In this exercise you will perform quality control (including Multidimensional Scaling (MDS) for detecting population outliers and adjusting for population stratification), followed by case/control association analysis, using the program PLINK. The program R will be used for plotting and visualisation of the results.
PLINK has an extensive set of docmentation including a pdf manual, a web-based tutorial and web-based documentation:
https://zzz.bwh.harvard.edu/plink/index.shtml
We will analyse data derived from a set of 165 cases with a disease of interest, and 496 controls.
All individuals have been typed at a genome-wide set of around 262,000 SNP markers.
In the interests of time, we will analyse the data from just three chromosomes,
but in principal one could use the same approach to analyse
all 22 autosomal chromosomes as well as chromosome X.
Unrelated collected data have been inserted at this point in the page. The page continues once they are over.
-- ==== Sys2Proof/Syntax.lean ====
section
/-! DEFINITION. The commands of the engine (30_encoding.md R100 to R117), one constructor per row of
spec/opcode_table.json, and the form in which the host presents one at the command port. -/

namespace Sys2Proof

/-- The direction of a context or of an XFORM (R5, R25, R104). -/
inductive Direction where
  /-- Coded 0. -/
  | encrypt
  /-- Coded 1. -/
  | decrypt
  deriving DecidableEq, Repr, Inhabited

/-- The key size (R5, R105). -/
inductive KeySize where
  /-- 128 bits, code 0. -/
  | k128
  /-- 192 bits, code 1. -/
  | k192
  /-- 256 bits, code 2. -/
  | k256
  deriving DecidableEq, Repr, Inhabited

/-- The closed mode set (R5, R103). -/
inductive Mode where
  /-- Code 0. -/
  | ecb
  /-- Code 1. -/
  | ofb
  /-- Code 2. -/
  | cfb128
  /-- Code 3. -/
  | cfb8
  /-- Code 4, a table entry without a hardware engine (R134, R225). -/
  | cfb1
  deriving DecidableEq, Repr, Inhabited

/-- Number of key bytes of a key size (R5, R105, R108). -/
abbrev KeySize.bytes : KeySize → Nat
  | .k128 => 16
  | .k192 => 24
  | .k256 => 32

/-- A command with its operands (R108, R117). `c` is the `CTX` field. -/
inductive Instr where
  /-- INIT.ECB (R138): no `IV` operand. -/
  | initEcb (c : BitVec 8) (ks : KeySize) (dir : Direction) (key : Bytes)
  /-- INIT.OFB (R139). -/
  | initOfb (c : BitVec 8) (ks : KeySize) (dir : Direction) (key : Bytes) (iv : Block)
  /-- INIT.CFB128 (R140). -/
  | initCfb128 (c : BitVec 8) (ks : KeySize) (dir : Direction) (key : Bytes) (iv : Block)
  /-- INIT.CFB8 (R141). -/
  | initCfb8 (c : BitVec 8) (ks : KeySize) (dir : Direction) (key : Bytes) (iv : Block)
  /-- INIT.CFB1 (R142). -/
  | initCfb1 (c : BitVec 8) (ks : KeySize) (dir : Direction) (key : Bytes) (iv : Block)
  /-- XFORM (R150): `len` is the `LEN` operand, `data` the input stream (R61). -/
  | xform (c : BitVec 8) (dir : Direction) (len : Word) (data : Bytes)
  /-- RELEASE (R158). -/
  | release (c : BitVec 8)
  deriving DecidableEq, Repr

/-- The slot a command names (R21, R106). -/
def Instr.slot : Instr → BitVec 8
  | .initEcb c _ _ _ => c
  | .initOfb c _ _ _ _ => c
  | .initCfb128 c _ _ _ _ => c
  | .initCfb8 c _ _ _ _ => c
  | .initCfb1 c _ _ _ _ => c
  | .xform c _ _ _ => c
  | .release c => c

/-- One operand, transferred whole (R108): a byte string (KEY, IV, DATA) or a word (LEN). Words have no
byte order at this interface (R63). -/
inductive Operand where
  | bytes (b : Bytes)
  | word (w : Word)
  deriving DecidableEq, Repr

/-- What the host presents at the command port in one transaction: a command word and the operands that
follow it, "presented whole" (R60, R100, R108). -/
structure Frame where
  word : Word
  operands : List Operand
  deriving DecidableEq, Repr

end Sys2Proof
end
You should save the following files to an appropriate directory (folder) on your machine:
startingcasecon.bed
startingcasecon.bim
startingcasecon.fam
prunedHAPMAPdata.bed
prunedHAPMAPdata.bim
prunedHAPMAPdata.fam
people2drop.txt
allpopsKEY.out
MDSoutlier.txt
Open up an MSDOS window by typing "cmd" in the search box (bottom left).
Once the window has opened, type dir to see all the files and directories
(folders) that are in your home space, and move into the directory where you saved the data files e.g. by typing
cd xxxxx
(where xxxxx is replaced by the name of the appropriate folder).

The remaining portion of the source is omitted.